Croisement politique au sein de la mouvance présidentielle : Un spectacle sans dénouement

 Croisement politique au sein de la mouvance présidentielle : Un spectacle sans dénouement

Telle la veille d’une nouvelle saison de championnat de football caractérisée par des négociations autour des meilleurs joueurs qui sont vendus ou achetés, la classe politique béninoise a commencé à se recomposer à un rythme effréné. L’actualité de ces derniers jours a révélé que beaucoup d’acteurs politiques ont changé de camp soit en bloc soit individuellement ce qui a eu une certaine frénésie à quelques mois d’un scrutin crucial.

L’exemple le plus illustratif de cette situation est le mariage entre le PRD et l’Union progressiste deux partis proches du président Talon mais aussi l’interruption du processus de fusion entre l’Udbn et le Bloc républicain. Alors que le  processus était en marche depuis environ une année les premiers responsables de ce parti ont subitement annoncé avoir mis fin à sa démarche. Dans le même temps, un ministre démissionnaire du BR depuis longtemps annonce son adhésion à l’Union progressiste tout comme une ancienne maire qui aussi quelques heures plus tôt a annoncé sa démission du parti du Cheval Blanc Cabré.

Le moins que l’on  puisse dire est que cette frénésie fait désordre et désoriente plus d’un. Mais au-delà de cela, les démissions et les additions laissent entrevoir un problème structurel qui fait feu au sein de tous les partis politiques.  Comme on l’a souvent souligné aucun parti béninois n’est fondé sur une base idéologique. Comme une équipe de football, le seul objectif poursuivi par un parti politique est de remporter une élection donc de gagner.
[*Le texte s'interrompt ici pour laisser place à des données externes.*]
/-- Remove a layout with its feeds, contexts, placements and regions, its forwarding entries apart. -/
def dropLayout (s : State) (y : Nat) : State :=
  let fs := s.feedsOf y
  let s := (List.range 128).foldl (fun s t => if s.pic.dec.any (fun d => d.2.places.any (fun q => q.1 == y && q.2.1 == t)) then s.decUnplace y t else s) s
  s.modPic (fun p => { p with
    layouts := tdel p.layouts y, feeds := p.feeds.filter (fun f => !fs.contains f.1), enc := p.enc.filter (fun e => !fs.contains e.2.feed) })

/-- Delete forwarding entries with the transcodes they own, and the entries of those transcodes' feeds; fuel bounds the nesting (08 R216). -/
def dropEntries (s : State) : Nat → List Nat → State
  | _, [] => s
  | 0, _ => s
  | fuel + 1, es =>
    es.foldl (fun s e =>
      match tget s.fwd.entries e with
      | none => s
      | some f =>
        let s := s.switchEvent e { f with cur := none } 0xFF
        let s := { s with fwd := { s.fwd with entries := tdel s.fwd.entries e, hold := tput s.fwd.hold e s.chipNs } }
        match f.trans with
        | some (y, fd) =>
          let next := (s.fwd.entries.filter (fun p => p.2.isFeed && p.2.object == fd)).map (·.1)
          (s.dropLayout y).dropEntries fuel next
        | none => s) s

/-- Delete a layout and the forwarding entries of its feeds. -/
def deleteLayout (s : State) (y : Nat) : State :=
  let fs := s.feedsOf y
  let es := (s.fwd.entries.filter (fun p => p.2.isFeed && fs.contains p.2.object)).map (·.1)
  (s.dropLayout y).dropEntries 8 es

/-! ### Placements of tiles -/

/-- The reservation of a tile's change that waits for its slot or its seam becomes the tile's placement. -/
def settleTile (s : State) (y t : Nat) : State :=
  let s := s.decUnplace y t
  s.modPic (fun p => { p with dec := tmap p.dec (fun _ d => { d with places := d.places.map (fun q => if q.1 = y ∧ q.2.1 = t + 64 then (y, t, q.2.2) else q) }) })

/-- Reserve the decode placement of a tile's change (07 R189, 02 R47). -/
def reserveTile (s : State) (q : TileReq) : State :=
  let y := q.layout.toNat
  let t := q.tile.toNat
  let s := s.decUnplace y (t + 64)
  if q.content = 1 then
    let k := if q.decodeKpxs = 0 then (s.sourceEntry q.source.toNat).elim 0 (fun e => e.maxKpxs.toNat) else q.decodeKpxs.toNat
    s.decPlace q.source.toNat y (t + 64) k q.stallMs.toNat
  else s

end State

/-! ### Slots (R185 to R191) -/

/-- The next slot a layout draws (R185). -/
def Layout.next (l : Layout) : Nat := if l.lastSlot < l.firstSlot then l.firstSlot else l.lastSlot + slotDelta l.rate

/-- The first slot of a layout at or after a media time. -/
def slotAfter (rate m : Nat) : Nat := roundUp m (slotDelta rate)

namespace State

/-- Install a feed's new definition: a changed size or layer structure asks for a key picture, a changed target resets DEBT and ALLOW (06 R174, R177). -/
def setFeed (s : State) (f : Nat) (q : FeedReq) (slot : Nat) : State :=
  match tget s.pic.feeds f with
  | none => s
  | some old =>
    let shape := decide (q.width ≠ old.req.width) || decide (q.height ≠ old.req.height) || decide (q.spatial ≠ old.req.spatial) || decide (q.temporal ≠ old.req.temporal) ||
      decide (q.codec ≠ old.req.codec)
    let s := s.modFeed f (fun g => { g with req := q })
    s.modEnc old.ctx (fun e => { e with
      keyAt := if shape then e.keyAt ++ [(slot, false)] else e.keyAt,
      first := if q.rate = old.req.rate then e.first else roundUp slot (slotDelta q.rate.toNat) - e.picnum * slotDelta q.rate.toNat,
      layers := Vector.ofFn (fun k : Fin 3 =>
        let l := e.layers.get k
        if shape then {} else if layerTarget q k.val = layerTarget old.req k.val then l else { l with debt := 0, allow := 0 }) })

/-- Apply one change that falls due for a slot (R187). -/
def applyChange (s : State) (y slot : Nat) : LayoutChange → State
  | .tile q => (s.modLayout y (fun l => { l with tiles := if q.content = 0 ∧ q.border = 0 then tdel l.tiles q.tile.toNat else tput l.tiles q.tile.toNat q })).settleTile y q.tile.toNat
  | .region r g => s.modLayout y (fun l => { l with regions := match g with | some x => tput l.regions r x | none => tdel l.regions r })
  | .feed f q => s.setFeed f q slot
  | .delete => s.deleteLayout y

/-- A rectangle of an overlay. -/
def overlayAt (s : State) (g : Region) : Option (Nat × Nat × Nat × Nat) :=
  (s.ks.policy.overlays[g.overlay]?).map (fun o => (g.x, g.y, o.width, o.height))

/-- Two rectangles share a sample. -/
def meets (a b : Nat × Nat × Nat × Nat) : Bool :=
  decide (a.1 < b.1 + b.2.2.1) && decide (b.1 < a.1 + a.2.2.1) && decide (a.2.1 < b.2.1 + b.2.2.2) && decide (b.2.1 < a.2.1 + a.2.2.2)

/-- The safety regions drawn and signed: a host region that Keystone's overlay overlaps is not (16 R424). -/
def drawnRegions (s : State) (l : Layout) : Table Region :=
  match (l.regions.find? (fun p => p.2.byKeystone)).bind (fun p => s.overlayAt p.2) with
  | none => l.regions
  | some k => l.regions.filter (fun p => p.2.byKeystone || !(s.overlayAt p.2).any (fun r => meets k r))

/-- The decoded picture that a tile of a context takes in a slot: the newest one whose capture time has come, of those whose last packet arrived in time (R186). -/
def chosen (d : DecCtx) (slot hold : Nat) : Option OutPic :=
  (d.outs.filter (fun o => decide (o.capture ≤ (slot : Int)) && decide (o.arrived ≤ slot + hold))).foldl (fun best o => match best with
    | none => some o
    | some b => if b.capture ≤ o.capture then some o else some b) none

/-- A decode context still works on a picture that a slot may take: a whole access unit that the entropy cell has not finished, or an output picture in the syntax buffer (R186). An access unit whose end has not come is not waited for (DEDUCED, log 80). -/
def unfinished (d : DecCtx) (slot hold : Nat) : Bool :=
  d.units.any (fun u => u.closed && !u.dropped && !u.spent && decide (u.capture ≤ (slot : Int)) && decide (u.arrived ≤ slot + hold)) ||
  d.buffer.any (fun b => b.hdr.shown && decide (b.capture ≤ (slot : Int)) && decide (b.arrived ≤ slot + hold))

/-- The slot waits: an arrival up to HOLD behind it may still decide what a source tile shows, or a decode context has not finished such a picture (R186). -/
def slotWaits (s : State) (l : Layout) (slot : Nat) : Bool :=
  l.tiles.any (fun p => p.2.content == 1 && s.sourceLive p.2.source.toNat &&
    (decide (s.media l.conf ≤ slot + l.hold) || (s.decOf p.2.source.toNat).any (fun e => unfinished e.2 slot l.hold)))

/-- A picture in a tile: its crop, scaled to the inner rectangle; a crop outside the picture leaves nothing to draw (DESIGN CHOICE, log 80). -/
def tilePixels (q : TileReq) (f : Frame) : Content :=
  let n := innerSize q
  if q.cropW ≠ 0 ∧ (f.w ≤ q.cropX.toNat ∨ f.h ≤ q.cropY.toNat ∨ q.cropH = 0) then .off
  else .pixels (scaleFrame f q.cropX.toNat q.cropY.toNat q.cropW.toNat q.cropH.toNat n.1 n.2)

/-- What a tile shows in a slot (Table 7-1). -/
structure Showing where
  content : Content
  concealed : Bool := false
  stale : Bool := false
  /-- the source picture shown, with its mark -/
  source : Option (Frame × Bool) := none
  deriving DecidableEq, Repr

/-- Table 7-1, in its order; a snag on the tile's input comes before the picture it hides. Where no picture was ever shown, mid-grey stands in, concealed (DESIGN CHOICE, log 80). -/
def showTile (s : State) (l : Layout) (slot t : Nat) (q : TileReq) : Showing :=
  let n := innerSize q
  let grey : Showing := { content := .pixels (greyFrame n.1 n.2), concealed := true }
  if q.content = 0 then { content := .off }
  else if q.content = 2 ∨ !s.sourceLive q.source.toNat then { content := .fill }
  else
    match s.decOf q.source.toNat with
    | none => grey
    | some (_, d) =>
      let last := (tget l.shown t).map (fun p => (p.1, p.2))
      let pic := match chosen d slot l.hold with | some o => some (o.pixels, o.concealed) | none => last
      if d.state = .idle then grey
      else if d.state ≠ .stalled ∧ l.snags.contains t then { content := (tget l.contents t).getD grey.content, concealed := true, source := last }
      else
        match pic with
        | none => { grey with stale := d.state == .stalled, concealed := d.state != .stalled }
        | some p => { content := tilePixels q p.1, concealed := p.2 && d.state != .stalled, stale := d.state == .stalled, source := some p }

/-- Rectangles of a layout's safety regions that are drawn: the overlay's samples, place and size, in ascending region number (R194, R199). -/
def regionRects (s : State) (l : Layout) : List (Nat × Nat × Nat × Nat × Nat × Nat) :=
  (s.drawnRegions l).filterMap (fun p => (s.overlayAt p.2).map (fun r => (p.1, ((s.ks.policy.overlays[p.2.overlay]?).elim 0 (·.content)), r)))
Le Bloc Républicain et l’Union progressiste qui ont tous été créés par le chef de l’État non d’autres buts que de construire à la conquête et à la conservation des instances de pouvoir par ce dernier. Certains qui tentent de graviter aujourd’hui autour de ces deux formations ne poursuivent autre chose que la participation au partage du gâteau politique.

Mais les parties politiques proches du pouvoir ne sont pas les seuls à ne pas être fondés sur une base idéologique. Les Fcbe et Les Démocrates ne sont guère différents. Ils ont été créés autour d’une personne en l’occurrence l’ancien président de la République Yayi Boni pour le premier lorsqu’il était  au commande de l’État et pour le deuxième après qu’il est terminé ses deux mandats et que la confiance a été rompue entre anciens camarades des Forces Cauris pour un Bénin Emergent.
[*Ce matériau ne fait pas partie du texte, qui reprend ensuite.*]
-- ==== Sys2Proof/Machine/Forward.lean ====
section
/-! DEFINITION. Layered forwarding (08): line estimates, layer choice, switching, rewriting, key requests, transcodes, and the fwd commands. -/

namespace Sys2Proof.Machine

open Sys2Proof

/-! ### Allocation (R211 to R213), as pure rules -/

/-- A layer combination (s, t) with its rate in bit/s. -/
abbrev Combo := (Nat × Nat) × Nat

/-- Combinations in ascending order of rate, ties by (s, t) (R212). -/
def comboLe (a b : Combo) : Bool :=
  decide (a.2 < b.2) || (a.2 == b.2 && (decide (a.1.1 < b.1.1) || (a.1.1 == b.1.1 && decide (a.1.2 ≤ b.1.2))))

/-- One entry in an allocation: its priority, its eligible combinations in order, and whether it transcodes. -/
structure Bid where
  entry : Nat
  priority : Nat
  trans : Bool
  combos : List Combo
  /-- position in the list of the combination held; none: none -/
  held : Option Nat := none
  stopped : Bool := false
  deriving DecidableEq, Repr

/-- The rate a bid holds. -/
def Bid.rate (b : Bid) : Nat := match b.held with | some k => ((b.combos[k]?).map (·.2)).getD 0 | none => 0
/-- The combination a bid holds. -/
def Bid.combo (b : Bid) : Option (Nat × Nat) := match b.held with | some k => (b.combos[k]?).map (·.1) | none => none

/-- Share of a transcoding entry in kbit/s (R213 step 1). -/
def shareOf (v : Int) (priority weights : Nat) : Nat := max 64 (v * (1 + priority) / weights).toNat

/-- Step 2: the lowest combination, if it fits the remainder. -/
def takeLowest : List Bid → Int → List Bid × Int
  | [], r => ([], r)
  | b :: bs, r =>
    match b.combos with
    | c :: _ =>
      if (c.2 : Int) ≤ r then let x := takeLowest bs (r - c.2); ({ b with held := some 0 } :: x.1, x.2)
      else let x := takeLowest bs r; (b :: x.1, x.2)
    | [] => let x := takeLowest bs r; (b :: x.1, x.2)

/-- Step 3, one round: each entry steps to its next combination if the added rate fits; one that does not steps no more. -/
def stepRound : List Bid → Int → List Bid × Int
  | [], r => ([], r)
  | b :: bs, r =>
    match b.held with
    | some k =>
      match b.combos[k + 1]? with
      | some c =>
        if !b.stopped ∧ (c.2 : Int) - b.rate ≤ r then let x := stepRound bs (r - ((c.2 : Int) - b.rate)); ({ b with held := some (k + 1) } :: x.1, x.2)
        else let x := stepRound bs r; ({ b with stopped := true } :: x.1, x.2)
      | none => let x := stepRound bs r; ({ b with stopped := true } :: x.1, x.2)
    | none => let x := stepRound bs r; (b :: x.1, x.2)

/-- Rounds of step 3; no entry has more than nine combinations, so nine rounds end it. -/
def stepRounds : Nat → List Bid × Int → List Bid × Int
  | 0, x => x
  | n + 1, x => stepRounds n (stepRound x.1 x.2)

/-- The allocation of a budget of v kbit/s: the bids of the forwarding entries with the combinations they hold (R213). -/
def allocate (v : Int) (bids : List Bid) (weights : Nat) : List Bid :=
  let shares := total (bids.filter (·.trans)) (fun b => shareOf v b.priority weights)
  let order := sortBy (fun (a b : Bid) => decide (b.priority < a.priority) || (a.priority == b.priority && decide (a.entry ≤ b.entry))) (bids.filter (fun b => !b.trans))
  if v ≤ 0 then order else (stepRounds 9 (takeLowest order ((v - shares) * 1000))).1

/-- The next line estimate from the window's figures (R208). -/
def nextE (e minKbps rDel loss ce qMs : Nat) : Nat :=
  if 100 < loss ∨ 50 < ce ∨ 100 < qMs then max minKbps (rDel * 85 / 100)
  else if 20 < loss ∨ 40 < qMs then e
  else
    let up := e + max 8 (e * 5 / 100)
    if rDel * 3 / 2 < up then max e (rDel * 3 / 2) else up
Excédé par la perte des militants de son parti le bloc républicain, le député Abdoulaye Gounou a récemment opté pour la relecture de la Charte des partis afin de rendre plus difficile la transhumance politique. Interrogé par un media de la place sur les causes de l’hémorragie au sein de son parti il a déclaré que ce sont les non-dits de la loi qui autorisent un tel état de fait.
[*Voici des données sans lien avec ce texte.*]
/-- conf.delete. -/
def rowConfDelete (m : Mbx) (conf : U16) (force : Bool) : Row where
  opcode := 0x0201
  layout := fun _ => [(0, 0, 16, conf.toNat), (2, 0, 1, bit force)]
  checks := fun c s =>
    let k := conf.toNat
    { objects := [need (s.confFor k c.hdr.seam).isSome St.noObject], scope := none, items := [.conf k],
      busy := [s.confHeld k c.hdr.seam],
      rest := [need (!(force && (s.legsOf k).any (fun p => p.2.emergency)) || s.permits m 0) St.isProtected],
      last := [need (force || (s.legsOf k).isEmpty) St.refused [(s.legsOf k).length]] }
  effect := fun _ s => (doConfDelete conf.toNat s, Rep.ok)
  baste := fun _ s => (s, Rep.ok, some (.confDelete m conf force, 0))

/-- CONF_DELETE. -/
def execConfDelete (m : Mbx) (conf : U16) (force : Bool) (s : State) : Host.Outcome State Fault Refusal := .next (s.run m (rowConfDelete m conf force))

end Sys2Proof.Machine
end

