/-! ### Access ports (11) -/

/-- The access commands complete: a port is set, a GEM binding and a T-CONT are made or removed, a terminal is admitted, removed, disabled or enabled, and a port or one of its terminals is read with its counters (11 R278, R292, R296 to R300).
The head role on its tree: an admitted serial number in a window is ranged, an unknown one reported; registration brings a terminal into operation with its equalization delay, its Alloc-IDs and its group's key; keys, acknowledgements, time-outs and missing bursts are followed; windows open every 100 ms; group keys rotate when due; the map of a frame follows the reports of two frames ago; received power goes to the operating terminals in turn; a downstream frame is taken in order, to its terminal's GEM port under its group's key, or dropped where no binding carries it, and frames on a port whose link is down are dropped (11 R292, R296 to R300). A PLOAM message taken is canon on a primary (12 R311). -/
def Obligations.AccessActs : Prop :=
  (∀ (s : State) (m : Mbx) (c : Cmd),
    (∀ q : AccessPortReq, s.takes m (rowAccessPort q) c 0 = true →
      exec (.accessPort m q) s = .next ((setPort (fin2 q.port.toNat) (if q.mtu = 0 then { q with mtu := 9000 } else q) s).answered m 0x0B00 c Rep.ok)) ∧
    (∀ (port kind terminal : U8) (gemId allocId : U16), s.takes m (rowAccessGem m port 1 gemId kind terminal allocId) c 0 = true →
      exec (.accessGem m port 1 gemId kind terminal allocId) s =
        .next ((s.modAcc (fin2 port.toNat) (fun a => { a with gems := tdel a.gems gemId.toNat })).answered m 0x0B01 c Rep.ok)) ∧
    (∀ (port mode kind terminal : U8) (gemId allocId : U16), mode ≠ 1 → s.takes m (rowAccessGem m port mode gemId kind terminal allocId) c 1 = true →
      exec (.accessGem m port mode gemId kind terminal allocId) s =
        .next ((s.modAcc (fin2 port.toNat) (fun a => { a with gems := tput a.gems gemId.toNat { kind := kind.toNat, terminal := terminal.toNat, allocId := allocId.toNat, active := a.role == 2 || a.mib.any (fun e => e.cls == 268 && e.gemId == gemId.toNat) } })).answered
          m 0x0B01 c (Rep.ok (le 1 (gemState s (fin2 port.toNat) gemId.toNat))))) ∧
    (∀ (port terminal index : U8) (fixed assured max : U32) (weight : U16), s.takes m (rowAccessTcont m port 1 terminal index fixed assured max weight) c 0 = true →
      exec (.accessTcont m port 1 terminal index fixed assured max weight) s =
        .next ((s.modAcc (fin2 port.toNat) (fun a => { a with tconts := tdel a.tconts (4 * terminal.toNat + index.toNat) })).answered m 0x0B02 c Rep.ok)) ∧
    (∀ (port mode terminal index : U8) (fixed assured max : U32) (weight : U16), mode ≠ 1 → s.takes m (rowAccessTcont m port mode terminal index fixed assured max weight) c 0 = true →
      exec (.accessTcont m port mode terminal index fixed assured max weight) s =
        .next ((doTcont (fin2 port.toNat) mode (4 * terminal.toNat + index.toNat)
          { fixed := fixed.toNat, assured := assured.toNat, max := max.toNat, weight := if weight = 0 then 1 else weight.toNat } s).answered m 0x0B02 c Rep.ok)) ∧
    (∀ (port mode onuId keyGroup : U8) (serial : U64) (o : Nat), onuFor s (fin2 port.toNat) onuId = some o → s.takes m (rowAccessTree m port mode onuId keyGroup serial) c 1 = true →
      exec (.accessTree m port mode onuId keyGroup serial) s = .next ((doTree (fin2 port.toNat) mode o keyGroup.toNat serial s).answered m 0x0B03 c (Rep.ok (le 1 o)))) ∧
    (∀ (port : U8) (a : AccPort), a = s.accPort (fin2 port.toNat) → s.takes m (rowAccessQuery port 0xFF) c (24 + 8 * a.counters.toList.length) = true →
      exec (.accessQuery m port 0xFF) s = .next (s.answered m 0x0B04 c (Rep.ok (le 1 a.role ++ le 1 a.state ++ le 1 a.gen ++ le 1 a.usRate ++ le 1 (a.onuId.getD 255) ++
        le 1 (bit a.sleeping + 2 * bit (s.holdsGroup (s.claimGroup (fin2 port.toNat)))) ++ le 2 0 ++ leI 4 a.eqd ++ le 2 a.rxPower.toNat ++ le 2 a.txPower.toNat ++
        le 8 (a.identity.getD 0).toNat ++ a.counters.toList.flatMap (fun x => le 8 x.toNat))))) ∧
    (∀ (port terminal : U8) (a : AccPort) (t : Terminal), terminal ≠ 0xFF → a = s.accPort (fin2 port.toNat) → tget a.terminals terminal.toNat = some t →
      s.takes m (rowAccessQuery port terminal) c (24 + 8 * a.counters.toList.length) = true →
      exec (.accessQuery m port terminal) s = .next (s.answered m 0x0B04 c (Rep.ok (le 1 a.role ++ le 1 t.state ++ le 1 a.gen ++ le 1 a.usRate ++ le 1 terminal.toNat ++
        le 1 (bit a.sleeping + 2 * bit (s.holdsGroup (s.claimGroup (fin2 port.toNat)))) ++ le 2 0 ++ leI 4 t.eqd ++ le 2 t.rxPower.toNat ++ le 2 a.txPower.toNat ++
        le 8 t.serial.toNat ++ a.counters.toList.flatMap (fun x => le 8 x.toNat)))))) ∧
  (∀ (s u : State) (p : Fin 2) (a : AccPort), s.treeRuns p = true → a = s.accPort p → u = s.consumed p →
    (∀ (serial : U64) (onu : Nat) (t : Terminal), a.inWindow = true → a.terminals.find? (fun t => t.2.serial == serial) = some (onu, t) → t.disabled = false → t.state ≠ 5 → t.state ≠ 4 →
      exec (.serialNumberReceived p serial) s = .next (((u.termState p onu 4 1).modTerminal p onu (fun t => { t with regUntil := some (u.clk + 10 * State.ticksPerS) })).ploam p
        [.assignOnuId onu serial, .requestRegistration onu]).fin) ∧
    (∀ (serial : U64) (q : AccessPortReq), a.inWindow = true → a.terminals.find? (fun t => t.2.serial == serial) = none → a.cfg = some q → q.autoDiscover = true →
      exec (.serialNumberReceived p serial) s = .next (u.accessEvent p 0xFF 0 0 1 serial).fin) ∧
    (∀ (onu roundTrip : Nat) (t : Terminal) (conts : Table Tcont), tget a.terminals onu = some t → t.state = 4 → conts = a.tconts.filter (fun c => c.1 / 4 == onu) →
      exec (.registrationReceived p onu roundTrip) s = .next ((((u.termState p onu 5 1).modTerminal p onu (fun t => { t with eqd := State.eqdFor a roundTrip })).ploam p
        ([.rangingTime onu (State.eqdFor a roundTrip)] ++ conts.map (fun c => .assignAllocId onu (1024 + c.1)) ++
          [.sleepAllowOff onu, .keyControl onu t.keyGroup ((tget a.groupIndex t.keyGroup).getD (0, 0)).1 a.superframe])).countAcc p 6
        (5 + conts.length + 2 * (a.gems.filter (fun g => g.2.terminal == onu && g.2.basted.isNone)).length)).fin) ∧
    (∀ onu, exec (.keyReportReceived p onu) s = .next (u.modTerminal p onu (fun t => { t with keyed := true }))) ∧
    (∀ onu, exec (.ploamAcknowledge p onu true) s = .next (u.modTerminal p onu (fun t => { t with keyed := false }))) ∧
    (∀ onu, exec (.ploamAcknowledge p onu false) s = .next u) ∧
    (∀ (onu : Nat) (t : Terminal) (due : Nat), tget a.terminals onu = some t → t.state = 4 → t.regUntil = some due → due ≤ s.clk →
      exec (.registrationTimeout p onu) s = .next ((s.termState p onu 0 2).ploam p [.deactivateOnuId onu]).fin) ∧
    (∀ (onu : Nat) (t : Terminal), tget a.terminals onu = some t → t.state = 5 → exec (.missingBursts p onu) s = .next ((s.termState p onu 0 0).ploam p [.deactivateOnuId onu]).fin) ∧
    (∀ q : AccessPortReq, a.cfg = some q → a.windowAt = 0 ∨ a.windowAt + 100 * State.ticksPerMs ≤ s.clk → q.autoDiscover = true ∨ a.terminals.any (fun t => t.2.state != 5 && !t.2.disabled) = true →
      exec (.serialNumberWindow p) s = .next (s.modAcc p (fun a => { a with windowAt := s.clk, inWindow := true }))) ∧
    (∀ (g frame : Nat) (q : AccessPortReq) (now : Nat × Nat) (d : BitVec 256 × State), g < 14 → thas a.groupSwitch g = false → a.cfg = some q → now = (tget a.groupIndex g).getD (0, 0) → d = s.drawKey →
      now.2 + (if q.keyRotateS = 0 then 3600 else q.keyRotateS.toNat) ≤ s.chipS ∨ (s.keySlot (State.accSlot p (State.groupSlot a g))).state = .nearSpent →
      exec (.groupKeyRotate p g frame) s = .next ((((d.2.loadSlot (State.accSlot p (4 + 2 * g + (1 - now.1))) 4 2 p.val 0 d.1).modAcc p (fun a => { a with
        groupSwitch := tput a.groupSwitch g (1 - now.1, frame), terminals := tmap a.terminals (fun _ t => if t.keyGroup = g then { t with keyed := false } else t) })).ploam p
          (((a.terminals.filter (fun t => t.2.keyGroup == g && t.2.state == 5)).map (·.1)).map (fun onu => .keyControl onu g (1 - now.1) frame)))).fin) ∧
    (∀ reports : List (Nat × Nat), ∃ t, exec (.upstreamAllocation p reports) s = .next t ∧
      (t.accPort p).map = (if (t.accPort p).inWindow then [] else State.bandwidthMap { a with tconts := tmap a.tconts (fun k c => { c with report := c.report1, report1 := (tget reports (1024 + k)).getD 0 }) })) ∧
    (a.oltgAt + 10 * State.ticksPerS ≤ s.clk →
      exec (.oltGPeriodic p) s = .next ((s.modAcc p (fun a => { a with oltgAt := s.clk })).countAcc p 6 (a.terminals.filter (fun t => t.2.state == 5)).length)) ∧
    (∀ (power : U16) (k : Nat), (((a.terminals.filter (fun t => t.2.state == 5)).map (·.1)).find? (fun t => decide (a.rssiNext ≤ t))) = some k →
      exec (.rssiTrigger p power) s = .next ((s.modTerminal p k (fun t => { t with rxPower := power })).modAcc p (fun a => { a with rssiNext := k + 1 }))) ∧
    (∀ (power : U16) (k : Nat), (((a.terminals.filter (fun t => t.2.state == 5)).map (·.1)).find? (fun t => decide (a.rssiNext ≤ t))) = none → ((a.terminals.filter (fun t => t.2.state == 5)).map (·.1)).head? = some k →
      exec (.rssiTrigger p power) s = .next ((s.modTerminal p k (fun t => { t with rxPower := power })).modAcc p (fun a => { a with rssiNext := k + 1 }))) ∧
    (∀ i : U8, i.toNat = 16 + p.val → s.linkState i.toNat ≠ 2 → exec (.schedulingDecision i) s = .next (s.accDrop p)) ∧
    (∀ (lv : Option (Fin 8)) (c : Candidate) (i : U8) (v : State) (onu : Option Nat), i.toNat = 16 + p.val → s.linkState i.toNat = 2 → s.claimed p = true → a.waits = false → v = s.accClean p →
      v.pick i.toNat = some (lv, c) → onu = State.terminalOf (v.accPort p) c.frame →
      (State.gemFor (v.accPort p) onu (bit c.leg.isSome) = none → exec (.schedulingDecision i) s = .next ((v.serve i.toNat lv c).countIface i.toNat 14)) ∧
      (∀ (gem k : Nat) (w : State × Bool), State.gemFor (v.accPort p) onu (bit c.leg.isSome) = some gem →
        k = (match onu.bind (tget (v.accPort p).terminals) with | some t => State.groupSlot (v.accPort p) t.keyGroup | none => (v.accPort p).bcastIndex) →
        w = (v.serve i.toNat lv c).accUse p k →
        exec (.schedulingDecision i) s = .next (if w.2 then (w.1.depart i.toNat (lv.elim 8 lvl9) c.leg.isSome c.frame).modAcc p (fun a => { a with sent := some (gem, k) }) else w.1))))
Si la proposition du député de la 4e circonscription électorale est pertinente il n’en demeure pas moins vrai qu’elle risque d’être un coup de pied dans l’eau, donc sans effet. L’un des sports  favoris des acteurs politiques béninois consiste à analyser les lois pour y trouver des failles. Et il n’est pas sûr que la prochaine loi sur les partis politiques soit parfaite au point de ne comporter aucune faille. D’ailleurs à l’adoption de la Charte des partis aujourd’hui en cause, les députés dans leur ensemble c’était félicité d’avoir enfin trouvé l’outil qu’il fallait pour assainir la classe politique. Ce qui manifestement est un échec au vu de ce qui se passe depuis peu.